How to Remove/Save a Breast

19Nov07
by Ken-ichi

I think this ad for the Breast Cancer Wellness Association is kind of brilliant. Or maybe I’ve been up for too long.

How to Remove/Save a Breast

Via I believe in advertising

How Facebook made me sad

04Nov07
by hannes

If I remember correctly, Hegel coined the term “Weltgeist,” roughly meaning that the world’s intellectual and philosophical development follows a predetermined trajectory towards some objective measure of “truth.” It might also characterize what happens when things are discovered simultaneously in different parts of the world.

Either, we found another astonishing piece of evidence for this phenomenon, or we got scooped hard! On October 19, Kevin and I started working on and published a prototype of Blamr, a Facebook app that would let you blame others for things. Coffee empty? Kitchen dirty? Shitty weather? Blame your co-worker, roommate, the government (publicly)! If the blamed one doesn’t think it’s their fault, they can pass the buck to someone else.

Yesterday, we discovered that someone at Arizona State beat us with his version of the app, which he called the Blame Game. It’s roughly the same, but it works and has accumulated 600+ users since its launch around October 24.

Blamr (top), The Blame Game (bottom)

So what happened here? Did someone notice our development version of Blamr, look at the features and decide to use that spare weekend to do a faster better job? Cheesy though it sounds, I’m inclined to believe in the Weltgeist-inspired explanation. The Facebook developer platform is less than a year old, and already Startups, Workshops and a whole economy around it is emerging. It seems that currently, everyone’s “just throwing a ton of facebook at the wall” (Kevin) to see what sticks. Facebook’s API makes it easy to write useful applications in little time, and maybe the idea of a social blaming tool isn’t so special after all.
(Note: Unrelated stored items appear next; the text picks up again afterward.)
-- ==== Sys2Proof/Machine/VdeScalar.lean ====
section
/-! DEFINITION. Format S: the scalar operations of Table 6-7 (R185), one meaning per row. -/

namespace Sys2Proof.Machine

/-- The producer class of a write to a register code. -/
def gProd (c : Nat) : Producer := if c < 0x20 then .scalar else .gwrite

/-- Sd := f(Sa, Sb). -/
def sOp (f : Word → Word → Word) (w : Nat) : Uop where
  reads := [(wA w, .any), (wB w, .any)]
  writes := [(wD w, some .scalar)]
  pwidth := 0
  eff := fun _ b => b.setG (wD w) (f (b.getG (wA w)) (b.getG (wB w))) (b.poisoned (wA w) || b.poisoned (wB w))

/-- Sd := f(Sa, IMM10). -/
def sOpI (f : Word → Word → Word) (w : Nat) : Uop where
  reads := [(wA w, .any)]
  writes := [(wD w, some .scalar)]
  pwidth := 0
  eff := fun _ b => b.setG (wD w) (f (b.getG (wA w)) (wImm10 w)) (b.poisoned (wA w))

/-- The scalar functions of Table 6-7; a shift takes its count from the low five bits. -/
def fAdd (a b : Word) : Word := a + b
def fSub (a b : Word) : Word := a - b
def fAnd (a b : Word) : Word := a &&& b
def fOr (a b : Word) : Word := a ||| b
def fXor (a b : Word) : Word := a ^^^ b
def fMul (a b : Word) : Word := a * b
def fShl (a b : Word) : Word := a <<< (b.toNat % 32)
def fShr (a b : Word) : Word := a >>> (b.toNat % 32)
def fSar (a b : Word) : Word := a.sshiftRight (b.toNat % 32)
def fSlt (a b : Word) : Word := if a.toInt < b.toInt then 1 else 0
def fSltu (a b : Word) : Word := if a.toNat < b.toNat then 1 else 0
def fSeq (a b : Word) : Word := if a = b then 1 else 0
def fMin (a b : Word) : Word := if a.toInt < b.toInt then a else b
def fMax (a b : Word) : Word := if a.toInt < b.toInt then b else a

/-- SNOP: the word carries only its moves. -/
def snopOp (_ : Nat) : Uop := ⟨[], [], 0, fun _ b => b⟩

/-- G := f(G) of MOV.G and ADD.G. -/
def gOp (f : Word → Word) (w : Nat) : Uop where
  reads := [(wGs w, .any)]
  writes := [(wGd w, some (gProd (wGd w)))]
  pwidth := 0
  eff := fun _ b => b.setG (wGd w) (f (b.getG (wGs w))) (b.poisoned (wGs w))

/-- A format S row: opcode and operation. -/
def sRow (opc : Nat) (op : Nat → Uop) (t e : Nat) (s : State) : State :=
  s.vdeRow t e 1 opc fun x s => runVS (op x.w) x s

/-- SNOP (Table 6-7, OPC 0x00). -/
def execSnop (t e : Nat) (s : State) : Host.Outcome State Fault Refusal := .next (sRow 0x00 snopOp t e s)
/-- ADD (Table 6-7, OPC 0x01). -/
def execAdd (t e : Nat) (s : State) : Host.Outcome State Fault Refusal := .next (sRow 0x01 (sOp fAdd) t e s)
/-- ADD.I (Table 6-7, OPC 0x41). -/
def execAddI (t e : Nat) (s : State) : Host.Outcome State Fault Refusal := .next (sRow 0x41 (sOpI fAdd) t e s)
/-- SUB (Table 6-7, OPC 0x02). -/
def execSub (t e : Nat) (s : State) : Host.Outcome State Fault Refusal := .next (sRow 0x02 (sOp fSub) t e s)
/-- SUB.I (Table 6-7, OPC 0x42). -/
def execSubI (t e : Nat) (s : State) : Host.Outcome State Fault Refusal := .next (sRow 0x42 (sOpI fSub) t e s)
/-- AND (Table 6-7, OPC 0x03). -/
def execAnd (t e : Nat) (s : State) : Host.Outcome State Fault Refusal := .next (sRow 0x03 (sOp fAnd) t e s)
/-- AND.I (Table 6-7, OPC 0x43). -/
def execAndI (t e : Nat) (s : State) : Host.Outcome State Fault Refusal := .next (sRow 0x43 (sOpI fAnd) t e s)
/-- OR (Table 6-7, OPC 0x04). -/
def execOr (t e : Nat) (s : State) : Host.Outcome State Fault Refusal := .next (sRow 0x04 (sOp fOr) t e s)
/-- OR.I (Table 6-7, OPC 0x44). -/
def execOrI (t e : Nat) (s : State) : Host.Outcome State Fault Refusal := .next (sRow 0x44 (sOpI fOr) t e s)
/-- XOR (Table 6-7, OPC 0x05). -/
def execXor (t e : Nat) (s : State) : Host.Outcome State Fault Refusal := .next (sRow 0x05 (sOp fXor) t e s)
/-- XOR.I (Table 6-7, OPC 0x45). -/
def execXorI (t e : Nat) (s : State) : Host.Outcome State Fault Refusal := .next (sRow 0x45 (sOpI fXor) t e s)
/-- MUL (Table 6-7, OPC 0x06). -/
def execMul (t e : Nat) (s : State) : Host.Outcome State Fault Refusal := .next (sRow 0x06 (sOp fMul) t e s)
/-- MUL.I (Table 6-7, OPC 0x46). -/
def execMulI (t e : Nat) (s : State) : Host.Outcome State Fault Refusal := .next (sRow 0x46 (sOpI fMul) t e s)
/-- SHL (Table 6-7, OPC 0x07). -/
def execShl (t e : Nat) (s : State) : Host.Outcome State Fault Refusal := .next (sRow 0x07 (sOp fShl) t e s)
/-- SHL.I (Table 6-7, OPC 0x47). -/
def execShlI (t e : Nat) (s : State) : Host.Outcome State Fault Refusal := .next (sRow 0x47 (sOpI fShl) t e s)
/-- SHR (Table 6-7, OPC 0x08). -/
def execShr (t e : Nat) (s : State) : Host.Outcome State Fault Refusal := .next (sRow 0x08 (sOp fShr) t e s)
/-- SHR.I (Table 6-7, OPC 0x48). -/
def execShrI (t e : Nat) (s : State) : Host.Outcome State Fault Refusal := .next (sRow 0x48 (sOpI fShr) t e s)
/-- SAR (Table 6-7, OPC 0x09). -/
def execSar (t e : Nat) (s : State) : Host.Outcome State Fault Refusal := .next (sRow 0x09 (sOp fSar) t e s)
/-- SAR.I (Table 6-7, OPC 0x49). -/
def execSarI (t e : Nat) (s : State) : Host.Outcome State Fault Refusal := .next (sRow 0x49 (sOpI fSar) t e s)
/-- SLT (Table 6-7, OPC 0x0A). -/
def execSlt (t e : Nat) (s : State) : Host.Outcome State Fault Refusal := .next (sRow 0x0A (sOp fSlt) t e s)
/-- SLT.I (Table 6-7, OPC 0x4A). -/
def execSltI (t e : Nat) (s : State) : Host.Outcome State Fault Refusal := .next (sRow 0x4A (sOpI fSlt) t e s)
/-- SLTU (Table 6-7, OPC 0x0B). -/
def execSltu (t e : Nat) (s : State) : Host.Outcome State Fault Refusal := .next (sRow 0x0B (sOp fSltu) t e s)
/-- SLTU.I (Table 6-7, OPC 0x4B). -/
def execSltuI (t e : Nat) (s : State) : Host.Outcome State Fault Refusal := .next (sRow 0x4B (sOpI fSltu) t e s)
/-- SEQ (Table 6-7, OPC 0x0C). -/
def execSeq (t e : Nat) (s : State) : Host.Outcome State Fault Refusal := .next (sRow 0x0C (sOp fSeq) t e s)
/-- SEQ.I (Table 6-7, OPC 0x4C). -/
def execSeqI (t e : Nat) (s : State) : Host.Outcome State Fault Refusal := .next (sRow 0x4C (sOpI fSeq) t e s)
/-- MIN (Table 6-7, OPC 0x0D). -/
def execMin (t e : Nat) (s : State) : Host.Outcome State Fault Refusal := .next (sRow 0x0D (sOp fMin) t e s)
/-- MIN.I (Table 6-7, OPC 0x4D). -/
def execMinI (t e : Nat) (s : State) : Host.Outcome State Fault Refusal := .next (sRow 0x4D (sOpI fMin) t e s)
/-- MAX (Table 6-7, OPC 0x0E). -/
def execMax (t e : Nat) (s : State) : Host.Outcome State Fault Refusal := .next (sRow 0x0E (sOp fMax) t e s)
/-- MAX.I (Table 6-7, OPC 0x4E). -/
def execMaxI (t e : Nat) (s : State) : Host.Outcome State Fault Refusal := .next (sRow 0x4E (sOpI fMax) t e s)
/-- MOV.G (Table 6-7, OPC 0x20). -/
def execMovG (t e : Nat) (s : State) : Host.Outcome State Fault Refusal := .next (sRow 0x20 (gOp id) t e s)
/-- ADD.G (Table 6-7, OPC 0x21). -/
def execAddG (t e : Nat) (s : State) : Host.Outcome State Fault Refusal := .next (sRow 0x21 (fun w => gOp (fun v => v + wImm6 w) w) t e s)

end Sys2Proof.Machine
end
The story raises an interesting issue, though: As far as we know, there is no way to develop Facebook applications offline. If you write and test it, it’s there for others to see, at best protected through obscurity. Will Facebook provide a stealth mode for its developers and, perhaps more importantly, come up with a way to facilitate distributed, offline development and testing?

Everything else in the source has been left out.